/-- Gates, launch entries, placement of tasks and gangs, and the moves of core states. GATE_WAKE records a gate's
outcome, and the last one readies its task. A launch entry without gates that is accepted becomes a ready task with
its record, its words 9 and 10 are written and HEAD advances. PLACEMENT starts the thread of a task in its slot with
the registers of Table 7.5, and a gang whose slots are free, and which no earlier entry of its queue could take, is
placed whole; another receives its reservation. A core state without work returns its core. PREEMPTION and MIGRATION
start a save, DRAIN_COMPLETE suspends its engines' operations and chooses its destination, STREAM_COMPLETE leaves
its core free (or retired or emptied), and RESTORE runs it again. THREAD_MOVE takes a thread with its registers,
scratchpad and task to another core state. Cores are emptied and returned to service. No byte of DRAM changes. -/
def Obligations.TasksArePlacedAndCoresMove : Prop :=
  ∀ s : State, Canonical s →
    let a0 := s.evArg 0
    (∀ (p : Msg) (n i o : Nat) (x : Task), s.delivers p → p.body = .gateWake n i o → s.task? n = some x → x.st = .gated →
      i < x.gates.length → Answers (exec .gateWake s) fun t => SameMem s t ∧ t.lat.net = s.lat.net.eraseIdx a0 ∧
        ∃ y, t.task? n = some y ∧ y.gates = x.gates.set i (some o) ∧
          ((∃ j, j < x.gates.length ∧ j ≠ i ∧ x.gates.getD j none = none) → y.st = .gated) ∧
          ((∀ j, j < x.gates.length → j ≠ i → x.gates.getD j none ≠ none) → y.st = .ready ∧ y.readyAt = s.work.nextReady)) ∧
    (let q := s.queue a0
     let at_ := q.base * 4096 + 128 * (q.head % 2 ^ q.log2n)
     let w := q.entry.getD (Mem.words s.dev.host at_ 16)
     let failed := q.entry = none ∧ s.evArg 1 = 1
     q.waits = true → q.bound.isSome = true → s.isStopping q.ctx = false → s.storeFull q.ctx (a0 / 1024) = false →
     let consumed := fun (t : State) (code : Nat) => SameMem s t ∧ (t.queue a0).head = (q.head + 1) % 65536 ∧
       Mem.readN t.dev.host (at_ + 72) 8 = code ∧ Mem.readN t.dev.host (at_ + 80) 8 = 0 ∧
       SameOutside s.dev.host t.dev.host (at_ + 72) 16
     let noTask := fun (t : State) => t.work = { s.work with ctxs := t.work.ctxs } ∧
       ∀ c, s.ctx? q.ctx = some c → t.ctx? q.ctx = some { c with quiet := false }
     (failed → Answers (exec .launchEntryProcess s) fun t => consumed t 8 ∧ noTask t) ∧
     (¬ failed → (∀ i, 11 ≤ i → nth w i = 0) → recordBad (w.take 8) = false → (recArg w 60 58).getD 0 % 32 = 0 → recNg w = 0 →
       s.storeFull q.ctx (s.launchDie a0 q.ctx w [] / 4) = false →
       Answers (exec .launchEntryProcess s) fun t => consumed t 1 ∧ ∃ x, x ∈ t.work.tasks ∧ x.num = s.work.nextTask ∧
         x.st = .ready ∧ x.ctx = q.ctx ∧ x.name = nth w 8 ∧ x.words = w.take 8) ∧
     (¬ failed → (∃ i, 11 ≤ i ∧ nth w i ≠ 0) → Answers (exec .launchEntryProcess s) fun t =>
       consumed t 7 ∧ noTask t)) ∧
    (∀ i rest, (s.pkg a0).pending = i :: rest → i < 1024 → ((s.pkg a0).queues.filter (fun q => q.2.bound.isSome)).length < 32 →
      Answers (exec .queueBind s) fun t => SameMem s t ∧ (t.pkg a0).pending = rest ∧
        t.queue (a0 * 1024 + i) = { s.queue (a0 * 1024 + i) with bound := some 0 }) ∧
    (∀ x, s.task? a0 = some x → s.waitsPlace x = true → s.canTake x (s.evArg 1) (s.evArg 2) = true →
      s.evArg 1 ∈ s.coresFor x → (∃ b, s.bestPlace x = some b ∧
        s.nearness x b.1 * 16 + s.busyAt b.1 = s.nearness x (s.evArg 1) * 16 + s.busyAt (s.evArg 1)) →
      s.overtaken x (s.evArg 1) (s.evArg 2) = false → Answers (exec .placement s) fun t => SameMem s t ∧
        ∃ c k h, t.coreAt (s.evArg 1) = some k ∧ k.id = c ∧ t.task? a0 = some { x with st := .placed c (s.evArg 2) } ∧
          t.hart? (.thread c (s.evArg 2)) = some h ∧ h.pc = BitVec.ofNat 64 (bits (nth x.words 0) 56 2 * 4) ∧
          h.t.task.num = x.num ∧ h.t.task.ctx = x.ctx ∧ h.t.task.name = x.name ∧ h.t.task.rank = x.rank ∧
          h.t.scr = {} ∧ h.t.rlt = s.leftLocks c (s.evArg 2) ∧ h.ownLocks = [] ∧ h.ctl = {} ∧
          ∀ r : Fin 32, h.x[r] = (if 3 ≤ r.val ∧ r.val ≤ 8 then BitVec.ofNat 64 (nth x.words (r.val - 2))
            else if r = 2 then (match recArg x.words 54 52 with
              | some b => BitVec.ofNat 64 (b + (x.rank + 1) * 0x100000)
              | none => 0)
            else if r = 28 ∧ x.gang ≠ none then BitVec.ofNat 64 (s.gangBase x.ctx)
            else if r = 29 ∧ x.gang ≠ none then BitVec.ofNat 64 x.rank
            else 0)) ∧
    (∀ x, s.task? a0 = some x → x.st = .ready → Answers (exec .levelConfinementExpiry s) fun t => SameMem s t ∧
      t.task? a0 = some { x with confined := false }) ∧
    (∀ g x l, s.gang? a0 = some g → s.waitingGang g = some x →
      (if g.target = [] then s.gangChoice x else some g.target) = some l →
      let mine := s.allFree x l = true ∧ (∀ y, y ∈ l → s.taskFirst x y.1 y.2 = false) ∧ s.gangFirst x (l.map (·.1)) = false
      (mine → Answers (exec .gangPlacement s) fun t => SameMem s t ∧ ∃ y, t.gang? a0 = some y ∧
        y.placed = true ∧ y.members.length = l.length ∧ y.target = [] ∧ (l ≠ [] → y.members.head? = some x.num)) ∧
      (¬ mine → g.target = [] → s.mayReserve x = true → Answers (exec .gangPlacement s) fun t => SameMem s t ∧
        t.gang? a0 = some { g with target := l })) ∧
    (∀ c p, s.core? a0 = some c → c.loc = .at p → s.idleCore a0 = true → s.isStopping c.ctx = false →
      Answers (exec .coreReturn s) fun t => SameMem s t ∧ t.core? a0 = none ∧
        (t.physAt p).st = (if s.evArg 1 = 1 ∨ (s.physAt p).bad then .retired
          else if (s.physAt p).emptying then .emptied else .free)) ∧
    (∀ n c, s.need (s.evArg 1) (s.evArg 2) = some n → s.served n = false → s.victim n = some a0 → s.coreAt a0 = some c →
      Answers (exec .preemption s) fun t => SameMem s t ∧ (t.physAt a0).claim = some (n.kind, n.id) ∧
        ∃ d, t.core? c.id = some d ∧ d.loc = .draining a0 none false) ∧
    (∀ c p x mig, s.core? a0 = some c → c.loc = .draining p x mig → s.streamsOf (physDie p) < 8 →
      (∀ o, o ∈ s.work.ops → o.core = a0 → s.inUnit o = false) → Answers (exec .drainComplete s) fun t => SameMem s t ∧
      t.core? a0 = some { c with loc := .streaming p (s.streamTo p mig) } ∧
      (∀ d, s.streamTo p mig = some d → (t.physAt d).st = .held a0) ∧
      ∀ o, o ∈ s.work.ops → o.core = a0 → o.kind ≤ 3 → o.st = .running → { o with st := .suspended } ∈ t.work.ops) ∧
    (∀ c p dst, s.core? a0 = some c → c.loc = .streaming p dst → Answers (exec .streamComplete s) fun t => SameMem s t ∧
      (∃ d, t.core? a0 = some { c with loc := d, rr := Vector.replicate 12 0, last := none, lastY := false } ∧ (∀ n, dst = some n → d = .at n) ∧ (dst = none → d = .saved (physPkg p))) ∧
      (t.physAt p).st = (if (s.physAt p).bad then .retired else if (s.physAt p).emptying then .emptied else .free) ∧
      (∀ e, e ∈ t.lat.tlb → e.core ≠ some a0) ∧
      ∀ m, m ∈ s.lat.net → m.dest = .core a0 → { m with via := some p } ∈ t.lat.net) ∧
    (∀ c k, s.core? a0 = some c → c.loc = .saved k → physPkg (s.evArg 1) = k → s.restorable c.ctx (s.evArg 1) = true →
      s.isStopping c.ctx = false → Answers (exec .restore s) fun t => SameMem s t ∧ (t.physAt (s.evArg 1)).st = .held a0 ∧
        ∃ d, t.core? a0 = some d ∧ d.loc = .at (s.evArg 1) ∧ d.ctx = c.ctx ∧ d.gens = c.gens ∧ d.seq = c.seq) ∧
    (∀ c h p, let r : Ren := { core := a0, slot := s.evArg 1, dst := s.evArg 2, dslot := s.evArg 3 }
      s.core? a0 = some c → c.loc = .at p → s.hart? (.thread a0 (s.evArg 1)) = some h → s.mayMove h = true →
      s.isStopping c.ctx = false → s.canReceive r h = true → s.fwdUsed p < 16 →
      (∀ o, o ∈ s.work.ops → o.core = a0 → o.thread = s.evArg 1 → s.inUnit o = false) → Answers (exec .threadMove s) fun t =>
        ((∀ x, x ∈ s.allHarts → x.t.post.later = []) → SameMem s t) ∧
        ((∀ e, e ∈ h.t.rlt → e.2.left = false) → t.hart? (.thread a0 (s.evArg 1)) = none) ∧
        (∀ x, t.hart? (.thread a0 (s.evArg 1)) = some x → x.stat = .exited ∧ x.t.rlt = h.t.rlt.filter (·.2.left)) ∧
        ∃ g, t.hart? (.thread (s.evArg 2) (s.evArg 3)) = some g ∧
          g.pc = h.pc ∧ g.ctl = h.ctl ∧ g.stat = h.stat ∧ g.t.task = h.t.task ∧ g.t.scr = { h.t.scr with spillMap := g.t.scr.spillMap } ∧
          (h.t.post.later = [] → g.t.post = h.t.post) ∧
          (s.leftLocks (s.evArg 2) (s.evArg 3) = [] → g.t.rlt = sortLocks h.ownLocks) ∧
          (h.Plain → g.x = h.x ∧ g.t.vec = h.t.vec ∧ g.board = h.board)) ∧
    (∀ c p, s.core? a0 = some c → c.loc = .at p → ((s.physAt p).bad = true ∨ (s.physAt p).emptying = true) →
      s.fwdUsed p < 16 → Answers (exec .migration s) fun t => SameMem s t ∧ t.core? a0 = some { c with loc := .draining p none true }) ∧
    ((s.physAt a0).st = .free → Answers (exec .coreEmptyRequest s) fun t => SameMem s t ∧ (t.physAt a0).st = .emptied) ∧
    (∀ c, (s.physAt a0).st = .held c → Answers (exec .coreEmptyRequest s) fun t => SameMem s t ∧
      t.physAt a0 = { s.physAt a0 with emptying := true }) ∧
    ((s.physAt a0).st = .emptied → Answers (exec .coreReturnToService s) fun t => SameMem s t ∧
      (s.evArg 1 = 1 → (t.physAt a0).st = .retired) ∧
      (s.evArg 1 ≠ 1 → (t.physAt a0).st = .spare ∧
        (t.pkg (physPkg a0)).mgmt.spcore = (s.pkg (physPkg a0)).mgmt.spcore + 1))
◇ ◇ ◇ ◇ ◇
◆ **Exercise**
Report the number of lines in the listing above that include the word "inUnit", and nothing else.

◆ **Problem solution**
2